-- ==== Sys2Proof/Machine/Frames.lean ====
section
/-!
DEFINITION. Meanings of the lane and receive commands (05, 06): FRAME_RECEIVE, CLASSIFICATION_DEQUEUE, LANE_UP, LANE_DOWN, LACP_TIMEOUT,
LACP_PERIODIC_TRANSMIT, and the distribution of aggregation groups (R98 to R101).
-/

namespace Sys2Proof.Machine

/-! ### Lanes and groups -/

/-- A lane. -/
def State.lane? (s : State) (n : Nat) : Option Lane := s.ports.lanes[n]?

/-- Change a lane. -/
def State.modLane (s : State) (n : Nat) (f : Lane → Lane) : State := { s with ports := { s.ports with lanes := modifyAt s.ports.lanes n f } }

/-- Whether a lane is UP. -/
def State.laneIsUp (s : State) (n : Nat) : Bool := match s.lane? n with | some l => decide (l.st = .up) | none => false

/-- The group that a lane is a member of. -/
def State.groupOf (s : State) (lane : Nat) : Option Nat := s.ports.groups.findIdx? (fun g => g.members.contains lane)

/-- A group. -/
def State.group? (s : State) (g : Nat) : Option Group := s.ports.groups[g]?

/-- Whether a member collects: its lane is UP and, in LACP mode, the partner agrees (R99). -/
def State.collects (s : State) (lane : Nat) : Bool :=
  match s.groupOf lane, s.lane? lane with
  | some g, some l => decide (l.st = .up) && (((s.group? g).map (·.isStatic)).getD false || l.partner)
  | _, _ => false

/-- The logical ingress port of a lane (R99). -/
def State.lportOf (s : State) (lane : Nat) : Nat :=
  match s.groupOf lane with | some g => if s.collects lane then 0x20 + g else lane | none => lane

/-- Whether a member may distribute: it collects and no planned replacement has removed it (R93, R99). -/
def State.mayDistribute (s : State) (lane : Nat) : Bool :=
  s.collects lane && !(((s.lane? lane).map (·.removal)).getD false)

/-- Reassign the entries whose home does not distribute and whose present member does not either, round robin from the lowest lane
(R101). `next` counts the entries reassigned so far. -/
def reassign (up : List Nat) : Nat → List (Nat × Nat) → List (Nat × Nat)
  | _, [] => []
  | next, (m, home) :: rest =>
    if up.contains home then (home, home) :: reassign up next rest
    else if up.contains m then (m, home) :: reassign up next rest
    else if up.isEmpty then (m, home) :: reassign up next rest
    else (up.getD (next % up.length) home, home) :: reassign up (next + 1) rest

/-- The members of a group that distribute, in its order; members on other modules are taken to (R445). -/
def State.distributors (s : State) (g : Group) : List Nat :=
  g.order.filter (fun l => decide (32 ≤ l) || (((s.lane? l).map (·.distributing)).getD false))

/-- What the gate sees of the members, for the turn's rewrite (R101). -/
def State.noteWants (s : State) : State :=
  { s with ports := { s.ports with lanes := (List.range 20).zipWith (fun (n : Nat) (l : Lane) => { l with wants := s.mayDistribute n }) s.ports.lanes } }

/-- The turn's rewrite of the distribution tables (R101). -/
def State.redistribute (s : State) : State :=
  let s1 := { s with ports := { s.ports with lanes := s.ports.lanes.map (fun (l : Lane) => { l with distributing := l.wants }) } }
  { s1 with ports := { s1.ports with groups := s1.ports.groups.map (fun (g : Group) => { g with dist := reassign (s1.distributors g) 0 g.dist }) } }

/-- A lane changes state: logged (R91), counted when it leaves UP, with the frame that this cuts off (R92, R110); the partner's agreement is lost
with UP. -/
def State.setLaneCut (s : State) (n : Nat) (st : LaneState) (cut : Bool) : State :=
  match s.lane? n with
  | none => s
  | some l =>
    if l.st = st then s
    else
      let code := match st with | .down => 0 | .noLink => 1 | .up => 2 | .failed => 3
      let s1 := s.modLane n (fun l => { l with st := st, partner := if st = .up then l.partner else false })
      (if l.st = .up then (s1.laneCtr n 0x10 1).laneCtr n 0x06 (b2n cut) else s1).log 0x0301 n code

/-- A lane changes state by a command or a repair; whether a frame was being received is free (log 60). -/
def State.setLane (s : State) (n : Nat) (st : LaneState) : State :=
  let (cut, s1) := s.freshBit
  s1.setLaneCut n st cut

/-- A lane that was being changed to a mode, and has no alignment yet, reports NO_LINK from the tick after (R91, log 60). -/
def State.lanesTrain (s : State) : State :=
  if !s.dataplane then s
  else (List.range 20).foldl (fun (s : State) n => match s.lane? n with
    | some l => if l.mode ≠ 0 ∧ l.st = .down then s.setLane n .noLink else s
    | none => s) s

/-- Whether a lane looks for alignment: it reports NO_LINK, or is still being changed to a mode (R91), and the dataplane is on (R13). -/
def State.laneTrains (s : State) (l : Lane) : Bool :=
  s.dataplane && decide (l.mode ≠ 0) && (decide (l.st = .noLink) || decide (l.st = .down))

/-- Whether a stack link is held down (R435): its neighbour reports STACK_EN low, or this module's own position. -/
def State.linkHeld (s : State) (lane : Nat) (peer : Option (Fin 8)) : Bool :=
  decide (16 ≤ lane) && (match peer with | some p => decide (p.val = s.position) | none => true)

/-- LANE_UP (R91): alignment has been held for 10 ms on a lane that looks for it; a lane that was replaced is reinstated (R93). On a stack lane the
start-up exchange brings the neighbour's position, `none` with STACK_EN low (R435). -/
def execLaneUp (lane : Fin 20) (s : State) (peer : Option (Fin 8) := none) : Answer :=
  .next (match s.lane? lane.val with
    | some l => if s.laneTrains l && !s.linkHeld lane.val peer then (s.setLane lane.val .up).modLane lane.val (fun l => { l with removal := false }) else s
    | none => s)

/-- LANE_DOWN (R91, R92): alignment has been lost for 1 ms. The frames queued on the lane are freed in the commit. -/
def execLaneDown (lane : Fin 20) (cutFrame : Bool) (s : State) : Answer :=
  .next (match s.lane? lane.val with
    | some l => if l.st = .up then s.setLaneCut lane.val .noLink cutFrame else s
    | none => s)

/-- Whether a lane is a member of a group in LACP mode. -/
def State.lacpMember (s : State) (lane : Nat) : Bool :=
  match s.groupOf lane with | some g => !(((s.group? g).map (·.isStatic)).getD true) | none => false

/-- LACP_TIMEOUT (R99): 3 s without an LACPDU; the partner no longer agrees. -/
def execLacpTimeout (lane : Fin 16) (s : State) : Answer :=
  .next (if s.lacpMember lane.val then s.modLane lane.val (fun l => { l with partner := false }) else s)

/-- The queue of the MP firmware on a lane: beyond the numbers that a command can name (log 64). -/
def mpQueue (lane : Nat) : Nat := 65536 + lane

/-- The MP firmware enqueues a frame that it has built for a lane, in the next commit after every item (R168). -/
def State.mpSend (s : State) (lane : Nat) (bs : List Byte) : State :=
  let f : QFrame := { handle := 0, len := bs.length, off := 0, edit := 0, flags := 0, l3at := 0, l4at := 0, tsat := 0, arg := 0, cap := none, icrc := false,
                      built := .bytes bs }
  { s with tm := { s.tm with mpOut := s.tm.mpOut ++ [(mpQueue lane, f)] } }

/-- Whether LACP of a lane's group runs on another module: a group that spans modules runs it on the master (R445). -/
def State.lacpElsewhere (s : State) (lane : Nat) : Bool :=
  match s.groupOf lane with | some g => decide (FMap.get [] s.stack.groups g ≠ []) && !s.isMaster | none => false

/-- LACP_PERIODIC_TRANSMIT (R99): one LACPDU of 124 bytes without FCS, of free content (log 19), is sent on a member that is UP. -/
def execLacpPeriodicTransmit (lane : Fin 16) (s : State) : Answer :=
  .next (if s.lacpMember lane.val && s.laneIsUp lane.val && !s.lacpElsewhere lane.val then s.tickFree.mpSend lane.val (padTo 124 (Config.freeBytes s.freeCtr)) else s)

/-! ### Receiving a frame -/

/-- Seconds, nanoseconds and fraction of a fine time. -/
def ofFine (t : Nat) : Nat × Nat × Nat := (t / 65536 / 1000000000, t / 65536 % 1000000000, t % 65536)

/-- A fine time with a correction in units of 1/16 ns (R97). -/
def adjustTime (t : Nat) (adj : Int) : Nat := ((t : Int) + adj * 4096).toNat

/-- D of a mode in ns (R494). -/
def parserDelay (mode : Nat) : Nat := match mode with | 2 => 180 | 3 => 60 | 4 => 110 | _ => 140

/-- The version that a frame is parsed and classified under: the one in force when its first byte enters the parser (R108, R134). -/
def State.frameVersion (s : State) (entered : Nat) : Nat :=
  match ((s.cls.cur, s.cls.curFrom) :: s.cls.former).find? (fun v => decide (v.2 ≤ entered)) with
  | some v => v.1.ver
  | none => ((s.cls.former.getLast?.map Prod.fst).getD s.cls.cur).ver

/-- The queue ahead of a pipeline (R132). -/
def State.clsQueue (s : State) (pipeB : Bool) : List PFrame := if pipeB then s.cls.queueB else s.cls.queueA

/-- Replace the queue ahead of a pipeline. -/
def State.setClsQueue (s : State) (pipeB : Bool) (q : List PFrame) : State :=
  { s with cls := if pipeB then { s.cls with queueB := q } else { s.cls with queueA := q } }

/-- Whether frames of a pipeline wait: some already do, or this tick's DRAM reads are used up (R131, R132). -/
def State.clsWaits (s : State) (pipeB : Bool) : Bool := !(s.clsQueue pipeB).isEmpty || decide (s.readAllotment ≤ s.cls.readsUsed)

/-- The counters that a parsed frame moves (R110). -/
def State.parseCounters (s : State) (lane : Nat) (hv : List Byte) : State :=
  let flags := fieldLe hv 6 2
  let st := fieldLe hv 3 1
  let s1 := if st ≠ 0 then
      let t := s.laneCtr lane 0x07 1
      { t with ports := { t.ports with parseFailCtr := bump t.ports.parseFailCtr (b2n (lanePipeB lane) * 8 + st) 1 } }
    else s
  let s2 := if bitOf flags 3 || bitOf flags 4 then s1.laneCtr lane 0x09 1 else s1
  if bitOf flags 6 then s2.laneCtr lane 0x0A 1 else s2

/-- The partner's synchronisation as an LACPDU on a member of an LACP group states it (R99, log 19). -/
def State.seeLacp (s : State) (lane : Nat) (f : List Byte) : State :=
  if s.lacpMember lane && decide (be16 f 12 = 0x8809) && decide (byteAt f 14 = 1) then
    s.modLane lane (fun l => { l with partner := bitOf (byteAt f 32) 3 })
  else s

/-- A frame that the MAC has accepted goes to its parser (R102 to R108, R153) and is classified at once or waits (R132). -/
def State.parseIn (s : State) (lane : Nat) (l : Lane) (f : List Byte) (stamp : Nat) (entryBad : Bool) (fails : List (Nat × LookupFail)) : State :=
  let pb := lanePipeB lane
  if s.clsWaits pb && decide (16384 ≤ (s.clsQueue pb).length) then
    { s with cls := { s.cls with clsOverload := bump s.cls.clsOverload lane 1 } }
  else
    let ver := s.frameVersion (stamp + parserDelay l.mode * 65536)
    let c := s.clsOf ver
    let w := parseFrame c.graph f (FMap.get 0 c.starts lane)
    let hv := headerVector f lane (s.lportOf lane) w (ofFine (adjustTime stamp l.rxAdj))
    let s1 := (s.parseCounters lane hv).seeLacp lane f
    let (h, s2) := s1.allocChecked entryBad f.length false ownRx
    let s3 := match h with | some h => s2.bufWrite h 0 f | none => s2
    let pf : PFrame := { lane := lane, hv := Mem.ofBytes hv, bytes := f, handle := h.getD 0, noBuf := h.isNone, ver := ver, stack := false }
    if s3.clsWaits pb then s3.setClsQueue pb (s3.clsQueue pb ++ [pf]) else s3.classify pf fails

/-- The counter of the MAC under which a received frame is dropped, the first that applies (R94). -/
def macDrop (l : Lane) (f : List Byte) (fcsBad : Bool) : Option Nat :=
  if fcsBad then some 0x02
  else if f.length + 4 < 64 then some 0x03
  else if l.maxFrame < f.length + 4 then some 0x04
  else if be16 f 12 = 0x8808 then some 0x05
  else none

/-- Codewords that the lane's FEC has corrected, and that it could not, since the frame before (R90, R110). -/
def State.fecCount (s : State) (lane : Nat) (l : Lane) (corrected uncorrected : Nat) : State :=
  if l.mode = 0 ∨ l.mode = 3 then s else (s.laneCtr lane 0x0B corrected).laneCtr lane 0x0C uncorrected

/-- A PTP event message of the domain on the lane that disciplines the clock gives an offset; its value is free (R29, R31, log 62). -/
def State.seePtp (s : State) (lane : Nat) (f : List Byte) : State :=
  if s.time.source = 2 ∧ lane = s.time.ptpLane ∧ be16 f 12 = 0x88F7 ∧ byteAt f 14 % 16 < 4 ∧ byteAt f 18 = s.time.domain then
    let (d, s1) := s.freshInt
    s1.measure d
  else s

/-- What the MAC does with a frame on a lane that is UP: it is dropped and counted, or counted and, on a U or D lane, parsed (R90, R94, R110). -/
def State.macIn (s : State) (lane : Nat) (l : Lane) (f : List Byte) (fcsBad : Bool) (stamp : Nat) (entryBad : Bool) (fails : List (Nat × LookupFail)) : State :=
  match macDrop l f fcsBad with
  | some idx => s.laneCtr lane idx 1
  | none =>
    let s1 := (s.laneCtr lane 0x00 1).laneCtr lane 0x01 (f.length + 4)
    if 16 ≤ lane then s1 else (s1.seePtp lane f).parseIn lane l f stamp entryBad fails

/-- FRAME_RECEIVE (R94): `frame` is the frame without its FCS. A lane that is not UP receives nothing; S lanes carry no port traffic
(R90), and what stack links bring are the rows MEMBER, STAGE and TICK_MARKER. `entryBad` says that the first control entry tried fails, `fails` which
checks of its lookups do (R365, R367). -/
def execFrameReceive (lane : Fin 20) (frame : List Byte) (fcsBad : Bool) (corrected sec ns frac : Nat) (s : State)
    (uncorrected : Nat := 0) (entryBad : Bool := false) (fails : List (Nat × LookupFail) := []) : Answer :=
  .next (match s.lane? lane.val with
    | none => s
    | some l =>
      if l.st ≠ .up ∨ s.dataplane = false then s
      else (s.fecCount lane.val l corrected uncorrected).macIn lane.val l frame fcsBad (fineTime sec ns frac) entryBad fails)

/-- CLASSIFICATION_DEQUEUE (R132): the oldest frame that waits ahead of a pipeline, while the tick's DRAM reads last. -/
def execClassificationDequeue (pipeB : Bool) (s : State) (fails : List (Nat × LookupFail) := []) : Answer :=
  .next (if s.cls.readsUsed < s.readAllotment then
      (match s.clsQueue pipeB with
       | [] => s
       | f :: rest => (s.setClsQueue pipeB rest).classify f fails)
    else s)

end Sys2Proof.Machine
end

[Action item] Please give, as a bare number, how many lines in the listing above include the word "cutFrame".

[Written response] 2